For the data below, give again exactly the lines from the one containing "h.latchClosed b hs" through the one containing "next b e _ =>", both ends included, and no others.

- Opening Delimiter -

theorem takeReady (src num : Nat) (hs : P s) : P (s.takeReady src num) := by
  unfold State.takeReady
  split
  · exact h.bump _ hs
  · split
    · exact hs
    · split
      · next hq =>
        split
        · exact h.launchAbort _ _ hq hs
        · exact h.fire _ _ hq hs
      all_goals exact h.bump _ hs

theorem uncommanded (k : Nat) (e : LaunchEntry) (hq : (s.seqS k).state = .charging) (hs : P s) : P (s.uncommanded k e) :=
  h.launchReleased _ _ (h.askHold _ (h.notice _ (h.handRest _ _ rfl (h.modSeq k _ (.inr (by rw [hq]; decide)) hs))))

end Modal

/-- Starting a watch leaves the sequencers alone. -/
theorem seqs_launchReleased (s : State) (k : Nat) (e : LaunchEntry) : (s.launchReleased k e).seqs = s.seqs := by
  unfold State.launchReleased
  split
  · unfold State.startWatch
    split <;> rfl
  · rfl

/-- A defined section's sequencer reads back what is written to it. -/
theorem seqS_modSeq_self {s : State} {k : Nat} {e : LaunchEntry} (he : s.launchE k = some e) (f : Seq → Seq) :
    (s.modSeq k f).seqS k = f (s.seqS k) := by
  have hk : k < 2 := by
    by_contra hk
    unfold State.launchE at he
    rw [Vector.getElem?_eq_none (by omega)] at he
    cases he
  unfold State.modSeq
  rw [seqS_putSeq]
  simp [hk]

namespace Modal

variable (h : Modal P) {s : State}
include h

theorem takeDone (src num : Nat) (hs : P s) : P (s.takeDone src num) := by
  unfold State.takeDone
  split
  · exact h.bump _ hs
  · next k _ =>
    split
    · exact hs
    · next e he =>
      split
      · next hq =>
        refine h.measure k e ?_ (h.launchReleased k e (h.modSeq k _ (.inr (by rw [hq]; decide)) hs))
        unfold State.seqS
        rw [seqs_launchReleased]
        exact congrArg Seq.state (seqS_modSeq_self he _)
      · next hq => exact h.uncommanded k e hq hs
      all_goals exact h.bump _ hs

theorem chargeExpiry (k : Nat) (hs : P s) : P (s.chargeExpiry k) := by
  unfold State.chargeExpiry
  split
  · exact hs
  · split
    · exact h.abortCharge k _ hs
    · exact hs

theorem doneExpiry (k : Nat) (hs : P s) : P (s.doneExpiry k) := by
  unfold State.doneExpiry
  split
  · exact hs
  · next e he =>
    split
    · next hc =>
      have h0 : ((s.modSeq k fun q => { q with state := .measuring, done := none }).seqS k).state = .measuring :=
        congrArg Seq.state (seqS_modSeq_self he _)
      dsimp only
      refine h.measure k e ?_ (h.launchReleased k e (h.askHold _ (h.notice _ (h.handRest _ _ rfl
        (h.modSeq k _ (.inr (by rw [hc.1]; decide)) hs)))))
      have h1 : ∀ n a v, (((((s.modSeq k fun q => { q with state := .measuring, done := none }).hand a v).notice n)).seqS k).state
          = .measuring := by
        intro n a v
        unfold State.seqS
        rw [seqs_notice, seqs_hand]
        exact h0
      unfold State.seqS
      rw [seqs_launchReleased]
      exact (congrArg Seq.state (seqS_askHold _ _ _ (by rw [h1]; decide))).trans (h1 _ _ _)
    · exact hs

theorem cooldownExpiry (k : Nat) (hs : P s) : P (s.cooldownExpiry k) := by
  unfold State.cooldownExpiry
  split
  · exact hs
  · split
    · exact h.cooldownEnd k hs
    · exact hs

/-! ### Berth records -/

theorem berthAnswer (b n : Nat) (a : Answer) (hs : P s) : P (s.berthAnswer b n a) := by
  unfold State.berthAnswer
  split
  · exact h.setBerth b _ hs
  · exact h.setBerth b _ hs
  · split
    · exact h.setBerth b _ hs
    · exact h.setBerth b _ hs

theorem pressRequest (b n : Nat) (hs : P s) : P (s.pressRequest b n) := h.berthAnswer b n _ (h.request h.setQueue n hs)

theorem padPress (b n : Nat) (e : BerthEntry) (hs : P s) : P (s.padPress b n e) := by
  unfold State.padPress
  split
  · split
    · exact h.setBerth b _ hs
    · split
      · exact h.setBerth b _ (h.notice _ hs)
      · exact h.pressRequest b n (h.tripBoat n _ (fun _ => ⟨rfl, rfl, rfl, rfl⟩) hs)
  · exact h.setBerth b _ hs

theorem takePress (b : Nat) (e : BerthEntry) (hs : P s) : P (s.takePress b e) := by
  unfold State.takePress
  split
  · exact h.setBerth b _ hs
  · split
    · exact h.padPress b _ e hs
    · exact h.pressRequest b _ hs

theorem takePending (b : Nat) (hs : P s) : P (s.takePending b) := by
  unfold State.takePending
  split
  · exact hs
  · dsimp only
    split
    · exact h.takePress b _ (h.setBerth b _ hs)
    · exact hs

theorem pressEdge (b : Nat) (e : BerthEntry) (hs : P s) : P (s.pressEdge b e) := by
  have h1 := h.pulse (.berthButton b) hs
  unfold State.pressEdge
  dsimp only
  split
  · split
    · exact h.takePress b e h1
    · exact h.setBerth b _ h1
  · split
    · exact h.setBerth b _ h1
    · exact h1
  all_goals exact h1

theorem presenceLost (b : Nat) (e : BerthEntry) (hs : P s) : P (s.presenceLost b e) :=
  h.askHold _ (h.notice _ (h.berthFault b _ hs))

theorem presenceEdge (b : Nat) (e : BerthEntry) (x : Bool) (hs : P s) : P (s.presenceEdge b e x) := by
  have h1 : P (s.setBerth b fun q => { q with presence := x, pending := q.pending && x }) := h.setBerth b _ hs
  unfold State.presenceEdge
  dsimp only
  split
  · exact h.berthArrive b h1
  · split
    · exact h.presenceLost b e h1
    · exact h.presenceLost b e h1
    · exact h.presenceLost b e h1
    all_goals exact h1

theorem latchToSequencer (e : BerthEntry) (hs : P s) : P (s.latchToSequencer e) := by
  unfold State.latchToSequencer
  split
  · exact h.abortCharge _ _ hs
  · exact hs

theorem latchOpenReleased (b : Nat) (e : BerthEntry) (hs : P s) : P (s.latchOpenReleased b e) := by
  have h1 : P (s.berthAlarm b e .latchOpen) := h.notice _ hs
  unfold State.latchOpenReleased
  dsimp only
  split
  · exact h.askStop _ h1
  · split
    · exact h.askStop _ (h.latchToSequencer e (h.useFree h1))
    · exact h.latchToSequencer e (h.askStop _ (h.useFree h1))

theorem latchOpened (b : Nat) (e : BerthEntry) (hs : P s) : P (s.latchOpened b e) := by
  have h1 : P (s.setBerth b fun q => { q with latch := false, pending := false }) := h.setBerth b _ hs
  unfold State.latchOpened
  dsimp only
  split
  · exact h.setBerth b _ h1
  · exact h.setBerth b _ h1
  · split
    · exact h.setBerth b _ h1
    · exact h.setBerth b _ (h.withdraw _ h1)
  · exact h.latchOpenReleased b e h1
  · exact h1
  · exact h1

theorem latchClosed (b : Nat) (hs : P s) : P (s.latchClosed b) := by
  have h1 : P (s.setBerth b fun q => { q with latch := true }) := h.setBerth b _ hs
  unfold State.latchClosed
  dsimp only
  split
  · exact h.trySecure b (h.setBerth b _ h1)
  · exact h1

theorem latchEdge (b : Nat) (e : BerthEntry) (x : Bool) (hs : P s) : P (s.latchEdge b e x) := by
  unfold State.latchEdge
  split
  · exact h.latchClosed b hs
  · exact h.latchOpened b e hs

theorem takeBerth (src : Nat) (p l u : Bool) (hs : P s) : P (s.takeBerth src p l u) := by
  unfold State.takeBerth
  split
  · exact h.bump _ hs
  · next b e _ =>
    have h1 : P (if (s.berthS b).presence = p then s.touch b else (s.touch b).presenceEdge b e p) := by
      split
      · exact h.touch b hs
      · exact h.presenceEdge b e p (h.touch b hs)
    revert h1
    generalize (if (s.berthS b).presence = p then s.touch b else (s.touch b).presenceEdge b e p) = t
    intro h1
    have h2 : P (if (t.berthS b).latch = l then t else t.latchEdge b e l) := by
      split
      · exact h1
      · exact h.latchEdge b e l h1
    show P (if u = true then (if (t.berthS b).latch = l then t else t.latchEdge b e l).pressEdge b e
      else (if (t.berthS b).latch = l then t else t.latchEdge b e l))
    split
    · exact h.pressEdge b e h2
    · exact h2

theorem captureWeight (b : Nat) (e : BerthEntry) (w : Nat) (hs : P s) : P (s.captureWeight b e w) := by
  have h1 : P (s.setBerth b fun q => { q with weight := some w }) := h.setBerth b _ hs
  unfold State.captureWeight
  dsimp only
  split
  · split
    · exact h1
    · exact h.tripBoat _ _ (fun _ => ⟨rfl, rfl, rfl, rfl⟩) h1
  · exact h1

theorem takeWeight (src sc : Nat) (kg : Int) (x : Bool) (hs : P s) : P (s.takeWeight src sc kg x) := by
  unfold State.takeWeight
  split
  · exact h.bump _ hs
  · split
    · exact h.bump _ hs
    · split
      · exact h.captureWeight _ _ _ hs
      · exact hs

theorem tagFailed (b : Nat) (e : BerthEntry) (n : Nat) (hs : P s) : P (s.tagFailed b e n) :=
  h.askHold _ (h.notice _ (h.raiseFault _ _ (h.berthFault b _ hs)))

theorem takeTag (src r n : Nat) (hs : P s) : P (s.takeTag src r n) := by
  unfold State.takeTag
  split
  · exact hs
  · split
    · exact hs
    · split
      · exact h.bump _ hs
      · split
        · exact h.touch _ hs
        · exact h.tagFailed _ _ _ hs

/-! ### Traps -/

theorem limitCheck (who : Option Nat) (i : Nat) (e : TrapEntry) (v : Nat) (hs : P s) : P (s.limitCheck who i e v) := by
  unfold State.limitCheck
  split
  · exact hs
  · split
    · exact h.askHold _ (h.notice _ hs)
    · exact hs

theorem recordSpeed (b : Option Nat) (v i : Nat) (hs : P s) : P (s.recordSpeed b v i) := by
  unfold State.recordSpeed
  split
  · exact hs
  · exact h.tripBoat _ _ (fun _ => ⟨rfl, rfl, rfl, rfl⟩) hs

theorem toLaunches (i v : Nat) (hs : P s) : P (s.toLaunches i v) := by
  unfold State.toLaunches
  refine foldl_keeps (P := P) (fun t k ht => ?_) _ hs
  split
  · exact h.takeSpeed k v ht
  · exact ht

theorem setRun (r : Nat) (e : RunEntry) (b k : Nat) (hk : e.stages ≤ k ∨ s.mode.fullBrake = false) (hs : P s) :
    P (s.setRun r e b k) :=
  h.tripBoat b _ (fun _ => ⟨rfl, rfl, rfl, rfl⟩) (h.modRun r _ (h.setFins h.putRun r e.stages k hk hs))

- Closing Delimiter -

Exercise answer>
  · exact h.latchClosed b hs
  · exact h.latchOpened b e hs

theorem takeBerth (src : Nat) (p l u : Bool) (hs : P s) : P (s.takeBerth src p l u) := by
  unfold State.takeBerth
  split
  · exact h.bump _ hs
  · next b e _ =>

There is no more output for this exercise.